Тем не менее, каждый квартет начинается с непосредственно личного опыта в названном месте, и размышления последовательны, хотя они касаются
«пересечения вневременного момента со временем»,
присутствия божественного в опыте и в истории.
Модус интимный:
 
«Мои слова эхом звучат
Так в твоем уме»
(«Сгоревший Нортон»).

Язык аскетичен, всегда возвращаясь к совершенству и пределам поэтического языка: «Как китайский кувшин неподвижен
Вечно вращается в своей неподвижности»,
 
так и
 
«общение
Мертвых выражается огнем за пределами языка живых».
Как и в «Бесплодной земле», Элиот добился того, чем восхищался у Данте, — глубины языка, дающей уровни смысла.
Вот простой пример:

«Если я думаю о короле в сумерках,
О трех людях и больше на эшафоте,
И о нескольких, кто умер забытым,
В других местах, здесь и за границей,
И о том, кто умер слепым и тихим,
Почему мы должны праздновать
Этих мертвецов больше, чем умирающих?»

Мужчины — Карл I, его сторонники Лод и Стаффорд, и слепой Джон Мильтон; но также Иисус, воры, апостолы и Святой Иоанн Богослов. Аллегория Элиота обычно менее референциальна. История и опыт открыты для области, где язык останавливается, но смысл продолжается, области, на которую язык может только указывать. Менее поразительная, чем «Бесплодная земля», «Четыре квартета» — еще более амбициозная поэма.
Чем сложнее тема, тем проще стиль.

Критика Элиота
Ранняя критика Элиотом драмы Возрождения и «Метафизики» очень умна, остра, элегантна и тонка. Хотя она и учёна, она доакадемична и более личная, чем предполагает её манера. Она также стратегична, создавая вкус, по которому его собственная поэзия будет оценена. То, что Элиот позже назвал «наглостью», произвело бархатную революцию, завоевав ему авторитет, сравнимый с авторитетом Мэтью Арнольда. С возрастом его литературная критика стала менее пронзительной и более общей. Он также писал социальную критику в поддержку восстановленного христианского общества в Англии, надежду, пережившую себя в «Четырех квартетах».
Критическое господство Элиота прошло, но его поэзия все еще звучит.

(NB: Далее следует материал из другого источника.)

/-- One walk (R294): the entry to install and whether RUNMISS counts; none where an entry is not present or is
malformed (R383), or for an address past the 55 bits (R290). -/
def walk (s : State) (fn va : Nat) : Option (TlbEntry × Bool) :=
  let root := (s.func fn).ptroot
  let top := root / 2 ^ 16 % 2 ^ 37
  if 2 ^ 55 ≤ va ∨ root % 2 = 0 ∨ top / 2 ^ 24 ≠ s.package ∨ frameOk s top = false then none else
  let t2 := Memory.read s.mem (top * 2 ^ 16 + 8 * (va / 2 ^ 42 % 2 ^ 13)) 8
  let f2 := t2 / 2 ^ 16 % 2 ^ 37
  if t2 % 2 = 0 ∨ t2 / 2 ^ 53 ≠ 0 ∨ t2 / 16 % 2 ^ 12 ≠ 0 ∨ t2 / 2 % 2 ≠ 0 ∨ f2 / 2 ^ 24 ≠ s.package ∨ frameOk s f2 = false
  then none else
  let t1 := Memory.read s.mem (f2 * 2 ^ 16 + 8 * (va / 2 ^ 29 % 2 ^ 13)) 8
  let f1 := t1 / 2 ^ 16 % 2 ^ 37
  if t1 % 2 = 0 ∨ t1 / 2 ^ 53 ≠ 0 ∨ t1 / 16 % 2 ^ 12 ≠ 0 ∨ frameOk s f1 = false then none else
  if t1 / 2 % 2 = 1 then
    if f1 % 2 ^ 13 ≠ 0 then none
    else some ({ fn := fn, va := va / 2 ^ 29 * 2 ^ 29, size := 2 ^ 29, frame := f1, spacing := 1,
                 w := t1.testBit 2, pin := t1.testBit 3 }, false)
  else if f1 / 2 ^ 24 ≠ s.package then none
  else
    let ln := Memory.read s.mem (f1 * 2 ^ 16 + 64 * (va / 2 ^ 19 % 2 ^ 10)) 64
    let sum := ln / 2 ^ 448
    let x := lineEntry ln (va / 2 ^ 16 % 8)
    if x.testBit 37 = false ∨ x / 2 ^ 40 ≠ 0 ∨ frameOk s (x % 2 ^ 37) = false then none else
    let claims := sum / 2 ^ 62 = 0 ∧ field sum 53 8 = 0xFF ∧ sum.testBit 61
    let base : Nat := sum % 2 ^ 37
    let sp : Int := signed (field sum 37 16) 16
    let forms := (List.range 8).all fun e =>
      let y := lineEntry ln e
      y.testBit 37 && y / 2 ^ 40 == 0 && frameOk s (y % 2 ^ 37) && y % 2 ^ 37 == wrap ((base : Int) + (e : Int) * sp) 37 &&
        y.testBit 38 == (lineEntry ln 0).testBit 38 && y.testBit 39 == (lineEntry ln 0).testBit 39
    if claims ∧ forms then
      some ({ fn := fn, va := va / 2 ^ 19 * 2 ^ 19, size := 2 ^ 19, frame := base, spacing := sp,
              w := x.testBit 38, pin := x.testBit 39 }, false)
    else
      some ({ fn := fn, va := va / 2 ^ 16 * 2 ^ 16, size := 2 ^ 16, frame := x % 2 ^ 37, spacing := 1,
              w := x.testBit 38, pin := x.testBit 39 }, decide claims)

/-- The physical address a TLB entry gives. -/
def TlbEntry.pa (e : TlbEntry) (va : Nat) : Nat :=
  wrap ((e.frame : Int) + ((va - e.va) / 2 ^ 16 : Nat) * e.spacing) 37 * 2 ^ 16 + va % 2 ^ 16

/-- The entries of a TLB that match an address. -/
def tlbHits (tlb : List TlbEntry) (fn va : Nat) : List TlbEntry :=
  tlb.filter fun e => e.fn == fn && e.va ≤ va && va < e.va + e.size

/-- The smallest of the matching entries (R297). -/
def smallest : List TlbEntry → Option TlbEntry
  | [] => none
  | e :: r =>
    match smallest r with
    | none => some e
    | some d => if d.size < e.size then some d else some e

/-- The TLB that serves an access: 0 the core's, 1 its Ladle's, 2 the base die's (Table 17-5). -/
def tlbOf (s : State) (which core : Nat) : List TlbEntry :=
  match which with
  | 0 => (s.coreAt core).tlb
  | 1 => (s.coreAt core).ladleTlb
  | _ => s.dies[dieOf core].tlb

/-- That TLB's capacity. -/
def tlbRoom : Nat → Nat
  | 0 => Config.coreTlb
  | 1 => Config.ladleTlb
  | _ => Config.dieTlb

/-- That TLB becomes l, and its TLBSPLIT counter rises by n. -/
def setTlb (s : State) (which core : Nat) (l : List TlbEntry) (n : Nat) : State :=
  let c := s.coreAt core
  let cnt := { c.counters with tlbsplit := c.counters.tlbsplit + n }
  match which with
  | 0 => s.setCore { c with tlb := l, counters := cnt }
  | 1 => s.setCore { c with ladleTlb := l, counters := cnt }
  | _ =>
    let d := s.dies[dieOf core]
    s.setDie (dieOf core) { d with tlb := l, split := d.split + n }

/-- Translate through a TLB of a number of entries: a hit drops the larger matching entries (R297), a miss walks and installs
(R294). With PTROOT.EN clear no address translates (R290). -/
def translateIn (room : Nat) (s : State) (which core fn va : Nat) : Option (TlbEntry × State) :=
  if (s.func fn).ptroot % 2 = 0 then none else
  let tlb := tlbOf s which core
  match smallest (tlbHits tlb fn va) with
  | some e =>
    if (tlbHits tlb fn va).length ≤ 1 then some (e, s)
    else some (e, setTlb s which core (tlb.filter fun d => d == e || !(d.fn == fn && d.va ≤ va && va < d.va + d.size)) 1)
  | none =>
    match walk s fn va with
    | none => none
    | some (e, miss) =>
      let s := setTlb s which core ((tlb ++ [e]).drop (tlb.length + 1 - room)) 0
      let d := s.dies[dieOf core]
      some (e, if miss then s.setDie (dieOf core) { d with runmiss := d.runmiss + 1 } else s)

/-- Translate through a TLB, at whose capacity the oldest entry goes. -/
def translate (s : State) (which core fn va : Nat) : Option (TlbEntry × State) := translateIn (tlbRoom which) s which core fn va

/-- A TLB is back at its capacity. -/
def trimTlb (s : State) (which core : Nat) : State :=
  let tlb := tlbOf s which core
  if tlb.length ≤ tlbRoom which then s else setTlb s which core (tlb.drop (tlb.length - tlbRoom which)) 0

/-! ## An access, checked in the order of R337 -/

/-- Who makes an access: a task's own instruction, or one of its engine commands (R129). -/
structure Actor where
  segs : Vector Seg 16
  fn : Nat
  core : Nat
  front : Nat
  launch : Nat
  task : Nat
  timed : Bool
  /-- Timing origin, and the cycle of an engine's access, for the TINFO of a timing trap. -/
  since : Nat := 0
  now : Option Nat := none
  tlb : Nat := 0
  /-- Its translations stay until its instruction ends, so that one entry serves each page (R384). -/
  keep : Bool := false
  /-- The engine command that makes the access; none for the task itself. -/
  cmd : Option Nat := none
  deriving DecidableEq, Repr

/-- The kind of an access (Table 6-5): ordinary, atomic, the token word, the phase word, the B-store layout copy. -/
inductive Access where
  | rd | wr | atomicRd | atomicWr | token | phase | bstore
  deriving DecidableEq, Repr

/-- An access that writes. -/
def Access.writes : Access → Bool
  | .rd | .atomicRd => false
  | _ => true

/-- Segment number and offset of a pointer (R74). -/
def ptrSeg (p : Nat) : Fin 16 := Fin.ofNat 16 (p / 2 ^ 60)
def ptrOff (p : Nat) : Nat := p % 2 ^ 60

/-- TINFO in memory form, and in register form (R338). -/
def memForm (seg off : Nat) : Nat := seg * 2 ^ 60 + off % 2 ^ 59
def regForm (map : Nat) : Nat := 2 ^ 59 + map % 2 ^ 40

/-- The pointer of segment seg and offset off (R74). -/
def mkPtr (seg off : Nat) : Nat := seg % 16 * 2 ^ 60 + off % 2 ^ 60

/-- The address an offset forms (R110, R122, R123), before translation; an on-chip one as a place, its unit chosen
by the segment's scope (R113). Scope 5, which no descriptor has, marks the copy of an argument block (R33). -/
def formed (a : Actor) (g : Seg) (off : Nat) : Nat :=
  let x := g.inst + off
  if g.desc.onChip && g.desc.scope == 5 then chip + x
  else if g.desc.onChip then
    let rest := x % 2 ^ 31
    let die := match g.desc.scope with
      | 0 | 1 | 2 => a.core / 36
      | _ => x / 2 ^ 37 % 8
    let core := match g.desc.scope with
      | 0 => a.core % 36
      | 1 => 4 * (a.core % 36 / 4) + x / 2 ^ 31 % 4
      | _ => x / 2 ^ 31 % 64
    chip + die * 2 ^ 37 + core * 2 ^ 31 + rest
  else x

/-- The discipline's rule (Table 6-5): the offset of the first byte outside it, if any. -/
def breach (g : Seg) (off n : Nat) (k : Access) : Option Nat :=
  let w := k.writes && !g.desc.writable
  match g.desc.disc, k with
  | .priv, .rd => none
  | .priv, .wr | .priv, .bstore => if w then some off else none
  | .read, .rd => none
  | .sliced, .rd | .sliced, .wr | .sliced, .bstore =>
    if w then some off
    else if g.readPhase then
      if k.writes then some off
      else
        let e := g.parts * 2 ^ g.desc.slice
        if off + n ≤ e then none else some (Nat.max off e)
    else
      let lo := g.index * 2 ^ g.desc.slice
      let hi := lo + 2 ^ g.desc.slice
      if off < lo then some off else if off + n ≤ hi then none else some (Nat.max off hi)
  | .sliced, .phase => if w then some off else none
  | .owned, .rd | .owned, .wr | .owned, .bstore =>
    if w || !g.held then some off
    else if overlaps off n g.desc.word 8 then some (Nat.max off g.desc.word) else none
  | .owned, .token => if w then some off else none
  | .atomic, .atomicRd => none
  | .atomic, .atomicWr => if w then some off else none
  | _, _ => some off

Когда Лоуренс умер в 1930 году, высокий модернизм закончился, его представители рассеялись или были поглощены проектами, маргинальными для английской аудитории. «Обезьяны божьи», нападение Уиндема Льюиса 1930 года на «Блумсбери» и культ молодости, явно ретроспективно. Модернизм покорил вершины ценой исключения обывателей из культуры меньшинства и отчуждения немодернистских писателей. Поэт Роберт Грейвс нападал на Паунда и Элиота в «Это будут твои боги, о Израиль!»
Элиот действительно был богом для некоторых представителей нового поколения англичан: Ивлина Во (1903-66), Джорджа Оруэлла (1903-50) и У. Х. Одена (1907-73), но он не был таковым для У. Б. Йейтса, как это ясно из «Оксфордской книги современной английской поэзии» Йейтса 1936 года.
Тем временем старик стал живым учителем для Элиота и Одена.

У. Б. Йейтс
Уильям Батлер Йейтс (1865-1939) представлен с опозданием, поскольку именно после 1920 года он оказал наибольшее влияние на английскую поэзию. Паунду нравился прерафаэлит Йейтс из «Собрания стихотворений» 1910 года.

Леса Аркадии мертвы,
И кончилась их древняя радость;
Старым миром, питаемым мечтами;
Серая Правда теперь — ее раскрашенная игрушка.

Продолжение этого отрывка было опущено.